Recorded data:

/-- Count `k` in a live 48-bit counter: its new value and whether it wrapped. -/
def live (v k : Nat) : Nat × Bool := ((v + k) % 2 ^ 48, decide (2 ^ 48 ≤ v + k))

/-- A frame leaves on lane `m`: the live counters count it (R477). -/
def State.countTx (s : State) (m : Nat) (f : CuffFrame) : State :=
  let x := s.lane m
  let b := live x.txBytes f.size
  let k := live x.txFrames 1
  let s := s.setLane m { x with txBytes := b.1, txFrames := k.1 }
  let s := if b.2 then s.fset (LANE_TXBYTES.WRAPPED m) 1 else s
  let s := if k.2 then s.fset (LANE_TXFRAMES.WRAPPED m) 1 else s
  (s.updHold (chanOf m)).onChan (chanOf m) fun c => { c with lowTsn := max c.lowTsn f.h3 }

/-- The LINKINFO of a lane (R449). -/
def State.linkInfoFrame (s : State) (m : Nat) : CuffFrame :=
  let n := chanOf m
  let w0 := s.link.epoch % 2 ^ 32 + s.fget (LANE_STAT.CURGEN m) * 2 ^ 32 + bnat (s.split n) * 2 ^ 40
    + s.fget (CHAN_CTL.CLAIMMODE n) * 2 ^ 41 + s.kget (CHAN_CLAIM.CLAIM n) * 2 ^ 48
  let tx := if s.split n then s.fget (LANE_FSN.TXNEXT m) else (s.chan n).txNext
  let w1 := tx + s.rxNext m * 2 ^ 32
  { type := tyLINKINFO, payload := leNats 8 w0 ++ leNats 8 w1 ++ leNats 8 (s.lowTsn n) ++ leNats 8 (s.fget SEAM_STAT.SELF * 2 ^ 48) }

def lackFrame : CuffFrame := { type := tyLACK }
def nakFrame : CuffFrame := { type := tyNAK }

/-- RECAL with its duration in µs (log entry 22). -/
def recalFrame (us : Nat) : CuffFrame := { type := tyRECAL, payload := leNats 8 us }

/-- Queue an unsequenced frame unless one of its type waits already. -/
def State.queueOnce (s : State) (m : Nat) (f : CuffFrame) : State :=
  if (s.lane m).unseq.any fun g => g.type == f.type then s else s.queueUnseq m f

/-- May a sequenced frame with FSN `a` be sent on lane `m` (R452, R453, R455)? -/
def State.creditOk (s : State) (m a : Nat) : Bool :=
  let x := s.lane m
  decide ((a + 2 ^ 32 - x.ackSeen) % 2 ^ 32 ≤ x.credit) && decide (x.sent.length < 512)

/-- A sequenced frame is sent on lane `m` with its FSN: it enters the replay buffer; a transaction's LAST frame is
remembered for its acknowledgement (R460). -/
def State.sendSeq (s : State) (m : Nat) (f : CuffFrame) : State :=
  let f := s.stamp m f
  let s := (s.onLane m fun x => { x with sent := x.sent ++ [f], unseq := x.unseq.filter (·.type ≠ tyLACK) }).countTx m f
  let s := s.fset (LANE_FSN.TXNEXT m) ((f.fsn + 1) % 2 ^ 32)
  if f.type = tyDATA ∧ f.flags / 2 % 2 = 1 then
    match s.txn f.tsn with
    | some x => s.setTxn f.tsn (if m < 256 then { x with lastA := some f.fsn } else { x with lastB := some f.fsn })
    | none => s
  else s

/-- The next sequenced frame of lane `m` and its class, without sending it. -/
def State.nextSeq (s : State) (m : Nat) : Option CuffFrame :=
  let n := chanOf m
  if s.split n then
    (if (s.chan n).change ≠ 0 then none
     else (s.lane m).queue.head?.map fun f => { f with fsn := s.fget (LANE_FSN.TXNEXT m) })
  else match (s.lane m).behind with
    | f :: _ => some f
    | [] =>
      let o := if m < 256 then m + 256 else m - 256
      if (s.chan n).change ≠ 0 ∨ 512 ≤ (s.lane o).behind.length then none
      else (s.chan n).queue.head?.map fun f => { f with fsn := (s.chan n).txNext }

/-- Send the next sequenced frame of lane `m`: in dual-send the channel assigns the FSN once, and the other lane sends
the frame too while it is up. -/
def State.sendNextSeq (s : State) (m : Nat) (f : CuffFrame) : State :=
  let n := chanOf m
  let o := if m < 256 then m + 256 else m - 256
  if s.split n then (s.onLane m fun x => { x with queue := x.queue.drop 1 }).sendSeq m f
  else if !(s.lane m).behind.isEmpty then (s.onLane m fun x => { x with behind := x.behind.drop 1 }).sendSeq m f
  else
    let s := s.onChan n fun x => { x with queue := x.queue.drop 1, txNext := (f.fsn + 1) % 2 ^ 32 }
    let s := if s.laneUp o then s.onLane o fun x => { x with behind := x.behind ++ [f] } else s
    s.sendSeq m f

/-- An unsequenced frame of lane `m` is sent. -/
def State.sendUnseq (s : State) (m : Nat) (f : CuffFrame) : State :=
  let f := { s.stamp m f with fsn := 0 }
  (s.onLane m fun x => { x with unseq := x.unseq.erase { f with claim := 0, h3 := 0, ackfsn := 0, credit := 0, flags := 0, chan := 0 } }).countTx m f

/-- LANE_TX_FRAME (R463): the scheduler of lane `m` sends the next frame by class. In ALIGN only LINKINFO is carried; a
FENCED channel sends only LACK and NAK, a STANDBY LINKINFO too (R533); an OWNER that has lost its successor sends nothing
(R534); sequenced frames wait while the peer pauses. -/
def execLaneTxFrame (m : Nat) (s : State) : Res :=
  .next (
    let n := chanOf m
    let x := s.lane m
    let un (p : CuffFrame → Bool) : Option CuffFrame := firstThat p x.unseq
    let only (f : CuffFrame) : Bool := s.chRole n != 2 || f.cls == 1 || f.type == tyLINKINFO
    if !s.up || decide (512 ≤ m) || s.ownerHeld n then s
    else if s.lst m = lsALIGN then
      (if s.fbit (CHAN_STAT.FENCED n) then s else match un fun f => f.type == tyLINKINFO with
        | some f => s.sendUnseq m f
        | none => s)
    else if s.lst m ≠ lsACTIVE then s
    else match un fun f => f.cls == 1 with
      | some f => s.sendUnseq m f
      | none =>
        if s.fbit (CHAN_STAT.FENCED n) then s
        else if s.chRole n = 2 then
          (match un only with
            | some f => s.sendUnseq m f
            | none => s)
        else match x.replay, x.peerPause with
          | f :: rest, false => (s.onLane m fun x => { x with replay := rest }).countTx m f
          | _, _ =>
            let seq := if x.peerPause then none else (s.nextSeq m).filter fun f => s.creditOk m f.fsn
            match un (fun _ => true), seq with
            | some f, _ => s.sendUnseq m f
            | none, some f => s.sendNextSeq m f
            | none, none => s)
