/-- The decimal of pair r2, or the invalid case. -/
def State.dp1 (s : State) (c : Nat) (f : R3Fmt) (body : State → Dec → Done) : Done :=
  let (s, a) := s.pairC c f.r2
  match regDec a.toNat with
  | some a => body s a
  | none => s.decBad c

def execDpbin (c : Nat) (f : R3Fmt) (s : State) : Res :=
  .next (s.dp c 0x1D f (odd f.r1 || odd f.r2 || f.r3 != 0) fun s => s.dp1 c f fun s a =>
    let s := s.flags c { z := some (a.mag == 0), n := some (decide (a.val < 0)), d := some false }
    .next (s.setG c (pairReg f.r1) (wordOfInt a.val)))
def execDpdec (c : Nat) (f : R3Fmt) (s : State) : Res :=
  .next (s.dp c 0x1E f (odd f.r1 || odd f.r2 || f.r3 != 0) fun s =>
    s.putDec c (pairReg f.r1) (fitDec 15 (s.g c (pairReg f.r2)).toInt) true)
def execDpshf (c : Nat) (f : R3Fmt) (s : State) : Res :=
  .next (s.dp c 0x1F f (odd f.r1 || odd f.r2) fun s => s.dp1 c f fun s a =>
    let k := s.cr c f.r3
    if bitOf k 6 then s.putDec c (pairReg f.r1) (decShr a (k % 32) (bitOf k 5)) false
    else s.putDec c (pairReg f.r1) (decShl a (k % 32)) true)

/-! ### Register and constant (R200) -/

/-- An RK row. -/
def State.rk (s : State) (c op : Nat) (f : RKFmt) (bad : Bool) (body : State → Done) : State :=
  s.classic c 4 (wordRK op f) bad body

/-- Both register fields name registers. -/
def rkBad (f : RKFmt) : Bool := noC f.r1 || noC f.r2

/-- k14, sign-extended to 32 bits. -/
def sextK (k : BitVec 14) : Nat := (k.signExtend 32).toNat

def execSumk (c : Nat) (f : RKFmt) (s : State) : Res :=
  .next (s.rk c 0x20 f (rkBad f) fun s => .next (s.carith c (s.cr c f.r2) (sextK f.k) f.r1 false true false))
def execCmk (c : Nat) (f : RKFmt) (s : State) : Res :=
  .next (s.rk c 0x21 f (rkBad f || f.r1 != 0) fun s =>
    .next (s.carith c (s.cr c f.r2) (sextK f.k) f.r1 true false true))
def execAnk (c : Nat) (f : RKFmt) (s : State) : Res :=
  .next (s.rk c 0x22 f (rkBad f) fun s => .next (s.clogic c f.r1 (s.cr c f.r2 &&& f.k.toNat)))
def execOrk (c : Nat) (f : RKFmt) (s : State) : Res :=
  .next (s.rk c 0x23 f (rkBad f) fun s => .next (s.clogic c f.r1 (s.cr c f.r2 ||| f.k.toNat)))
def execEok (c : Nat) (f : RKFmt) (s : State) : Res :=
  .next (s.rk c 0x24 f (rkBad f) fun s => .next (s.clogic c f.r1 (s.cr c f.r2 ^^^ f.k.toNat)))
def execSetk (c : Nat) (f : RKFmt) (s : State) : Res :=
  .next (s.rk c 0x25 f (rkBad f || f.r2 != 0) fun s => .next (s.setC c f.r1 (sextK f.k)))

/-- SETHK takes the r2 field as a number. -/
def execSethk (c : Nat) (f : RKFmt) (s : State) : Res :=
  .next (s.rk c 0x26 f (noC f.r1) fun s => .next (s.setC c f.r1 ((f.r2.toNat * 2 ^ 14 + f.k.toNat) * 2 ^ 13)))
def execShlk (c : Nat) (f : RKFmt) (s : State) : Res :=
  .next (s.rk c 0x27 f (rkBad f || decide (31 < f.k.toNat)) fun s => .next (s.setC c f.r1 (shl32 (s.cr c f.r2) f.k.toNat)))
def execShrk (c : Nat) (f : RKFmt) (s : State) : Res :=
  .next (s.rk c 0x28 f (rkBad f || decide (31 < f.k.toNat)) fun s => .next (s.setC c f.r1 (shr32 (s.cr c f.r2) f.k.toNat)))
def execShak (c : Nat) (f : RKFmt) (s : State) : Res :=
  .next (s.rk c 0x29 f (rkBad f || decide (31 < f.k.toNat)) fun s => .next (s.setC c f.r1 (sha32 (s.cr c f.r2) f.k.toNat)))

/-! ### Addresses and accesses (R195, R198) -/

/-- A Classic address: a base register or none, and a displacement, modulo 2^32. -/
def State.cea (s : State) (c : Nat) (b : RegNo) (d : Half) : Nat :=
  ((if b = 31 then 0 else s.cr c b) + d.toNat) % 2 ^ 32

/-- An RM row; `pair` that r1 must be even. -/
def State.rm (s : State) (c op : Nat) (f : RMFmt) (pair : Bool) (body : State → Nat → Done) : State :=
  s.classic c 4 (wordRM op f) (noC f.r1 || noB f.b || (pair && odd f.r1)) fun s =>
    body s (s.cea c f.b (f.d.signExtend 32))

/-- A load of `sz` bytes. -/
def State.cload (s : State) (c op : Nat) (f : RMFmt) (sz : Nat) (pair : Bool) (put : State → List Byte → State) : State :=
  s.rm c op f pair fun s a =>
    (s.reachData c accLoad (s.cpieces c a sz) (a % sz != 0) false .plain).fin fun s l =>
    (s.loadData c (s.inWindow c a) l sz).fin fun s bs => .next (put s bs)

/-- A store of the bytes `data` reads. -/
def State.cstore (s : State) (c op : Nat) (f : RMFmt) (sz : Nat) (pair : Bool) (data : State → List Byte) : State :=
  s.rm c op f pair fun s a =>
    (s.reachData c accStore (s.cpieces c a sz) (a % sz != 0) false .plain).fin fun s l =>
    let bs := data s
    .post s fun s => s.storeData c l bs false false

def execLw (c : Nat) (f : RMFmt) (s : State) : Res :=
  .next (s.cload c 0x30 f 4 false fun s bs => s.setC c f.r1 (leNat bs))
def execLhs (c : Nat) (f : RMFmt) (s : State) : Res :=
  .next (s.cload c 0x31 f 2 false fun s bs => s.setC c f.r1 (wrapTo 32 (signedOf 16 (leNat bs))))
def execLhz (c : Nat) (f : RMFmt) (s : State) : Res :=
  .next (s.cload c 0x32 f 2 false fun s bs => s.setC c f.r1 (leNat bs))
def execLbs (c : Nat) (f : RMFmt) (s : State) : Res :=
  .next (s.cload c 0x33 f 1 false fun s bs => s.setC c f.r1 (wrapTo 32 (signedOf 8 (leNat bs))))
def execLbz (c : Nat) (f : RMFmt) (s : State) : Res :=
  .next (s.cload c 0x34 f 1 false fun s bs => s.setC c f.r1 (leNat bs))
def execSw (c : Nat) (f : RMFmt) (s : State) : Res :=
  .next (s.cstore c 0x35 f 4 false fun s => leBytes 4 (s.cr c f.r1))
def execShw (c : Nat) (f : RMFmt) (s : State) : Res :=
  .next (s.cstore c 0x36 f 2 false fun s => leBytes 2 (s.cr c f.r1))
def execSby (c : Nat) (f : RMFmt) (s : State) : Res :=
  .next (s.cstore c 0x37 f 1 false fun s => leBytes 1 (s.cr c f.r1))
def execAdr (c : Nat) (f : RMFmt) (s : State) : Res := .next (s.rm c 0x38 f false fun s a => .next (s.setC c f.r1 a))
def execLnk (c : Nat) (f : RMFmt) (s : State) : Res :=
  .next (s.rm c 0x39 f false fun s a => s.cjump c a (s.setC c f.r1 (s.cpc c + 4)))

/-- The pair of r1 as a doubleword: r1 is its high word. -/
def execLpw (c : Nat) (f : RMFmt) (s : State) : Res :=
  .next (s.cload c 0x3A f 8 true fun s bs => s.setG c (pairReg f.r1) (leWord bs))
def execSpw (c : Nat) (f : RMFmt) (s : State) : Res :=
  .next (s.cstore c 0x3B f 8 true fun s => leBytes 8 (s.g c (pairReg f.r1)).toNat)

/-- SWPC: compare with r1 + 1 and swap in r1, as CAS.W does; Z says whether it stored. -/
def execSwpc (c : Nat) (f : RMFmt) (s : State) : Res :=
  .next (s.rm c 0x3C f true fun s a =>
    (s.reachData c accAtomic (s.cpieces c a 4) (a % 4 != 0) true .block).fin fun s l =>
    ((s.sbOwn c).loadData c (s.inWindow c a) l 4).fin fun s bs =>
    let t := leNat bs
    let same := t == s.cr c (f.r1 + 1)
    let v := s.cr c f.r1
    .post ((s.flags c { z := some same }).setC c (f.r1 + 1) t) fun s =>
      if same then s.storeNow c l (leBytes 4 v) else s)

/-! ### Branch, call, switch (R200, R220) -/

def execBrc (c : Nat) (f : BJFmt) (s : State) : Res :=
  .next (s.classic c 4 (wordBJ 0x40 f) false fun s =>
    if condHolds (s.ctx c).st f.cond.toNat then
      .jump s (s.inWindow c (s.cpc c + (f.disp.signExtend 32).toNat * 4))
    else .next s)
def execScall (c : Nat) (f : RKFmt) (s : State) : Res :=
  .next (s.rk c 0x50 f (f.r1 != 0 || f.r2 != 0) fun s => .after s { code := Xc.svc, detail := f.k.toNat % 256 })

/-- CSW back to CA-64 (R220). -/
def execClassicCsw (c : Nat) (f : RKFmt) (s : State) : Res :=
  .next (s.rk c 0x51 f (f.r1 != 0 || f.r2 != 0 || f.k != 0) fun s =>
    let t := (s.g c 29).toNat
    let s := s.setG c 29 ((s.ctx c).pc + 4)
    .jump (s.setCtx c { s.ctx c with st := stSet (s.ctx c).st ST.cls false }) (BitVec.ofNat 64 (t / 4 * 4)))
def execClassicNop (c : Nat) (f : RKFmt) (s : State) : Res :=
  .next (s.rk c 0x52 f (f.r1 != 0 || f.r2 != 0 || f.k != 0) fun s => .next s)
def execClassicBrk (c : Nat) (f : RKFmt) (s : State) : Res :=
  .next (s.rk c 0x53 f (f.r1 != 0 || f.r2 != 0 || f.k != 0) fun s => .exc s { code := Xc.brk })

/-! ### Strings and blocks (R157–R163, R200) -/

/-- A DS row: two words; its addresses. -/
def State.ds (s : State) (c op : Nat) (f : DSFmt) (bad : Bool) (body : State → Nat → Nat → Done) : State :=
  s.classic c 8 (wordDS op f) (noB f.p1 || noB f.p2 || f.z != 0 || bad)
    (fun s => body s (s.cea c f.p1 (f.d1.signExtend 32)) (s.cea c f.p2 (f.d2.signExtend 32))) (wordDS2 f)

/-- A decimal string row: its lengths are L1 and L2. -/
def State.dsDec (s : State) (c op : Nat) (f : DSFmt) (k : StrOp) : State :=
  s.ds c op f false fun s a1 a2 =>
    (s.lazy c).fin fun s _ =>
    s.strings c k f.l1.toNat f.l2.toNat (s.cpieces c a1 (k.len1 f.l1.toNat)) (s.cpieces c a2 (k.len2 f.l2.toNat))
      (s.inWindow c a1) (s.inWindow c a2)

def execDsum (c : Nat) (f : DSFmt) (s : State) : Res := .next (s.dsDec c 0x60 f .add)
def execDdif (c : Nat) (f : DSFmt) (s : State) : Res := .next (s.dsDec c 0x61 f .sub)
def execDmpy (c : Nat) (f : DSFmt) (s : State) : Res := .next (s.dsDec c 0x62 f .mul)
def execDquo (c : Nat) (f : DSFmt) (s : State) : Res := .next (s.dsDec c 0x63 f .div)
def execDcom (c : Nat) (f : DSFmt) (s : State) : Res := .next (s.dsDec c 0x64 f .cmp)
def execZpk (c : Nat) (f : DSFmt) (s : State) : Res := .next (s.dsDec c 0x65 f .pack)
def execPkz (c : Nat) (f : DSFmt) (s : State) : Res := .next (s.dsDec c 0x66 f .unpack)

TRY IT
Produce an exact copy of each line from the one holding "(R157–R163, R200) -/" through the last line of the records, both included, and nothing more.

PROBLEM SOLUTION
/-! ### Strings and blocks (R157–R163, R200) -/

/-- A DS row: two words; its addresses. -/
def State.ds (s : State) (c op : Nat) (f : DSFmt) (bad : Bool) (body : State → Nat → Nat → Done) : State :=
  s.classic c 8 (wordDS op f) (noB f.p1 || noB f.p2 || f.z != 0 || bad)
    (fun s => body s (s.cea c f.p1 (f.d1.signExtend 32)) (s.cea c f.p2 (f.d2.signExtend 32))) (wordDS2 f)

/-- A decimal string row: its lengths are L1 and L2. -/
def State.dsDec (s : State) (c op : Nat) (f : DSFmt) (k : StrOp) : State :=
  s.ds c op f false fun s a1 a2 =>
    (s.lazy c).fin fun s _ =>
    s.strings c k f.l1.toNat f.l2.toNat (s.cpieces c a1 (k.len1 f.l1.toNat)) (s.cpieces c a2 (k.len2 f.l2.toNat))
      (s.inWindow c a1) (s.inWindow c a2)

def execDsum (c : Nat) (f : DSFmt) (s : State) : Res := .next (s.dsDec c 0x60 f .add)
def execDdif (c : Nat) (f : DSFmt) (s : State) : Res := .next (s.dsDec c 0x61 f .sub)
def execDmpy (c : Nat) (f : DSFmt) (s : State) : Res := .next (s.dsDec c 0x62 f .mul)
def execDquo (c : Nat) (f : DSFmt) (s : State) : Res := .next (s.dsDec c 0x63 f .div)
def execDcom (c : Nat) (f : DSFmt) (s : State) : Res := .next (s.dsDec c 0x64 f .cmp)
def execZpk (c : Nat) (f : DSFmt) (s : State) : Res := .next (s.dsDec c 0x65 f .pack)
def execPkz (c : Nat) (f : DSFmt) (s : State) : Res := .next (s.dsDec c 0x66 f .unpack)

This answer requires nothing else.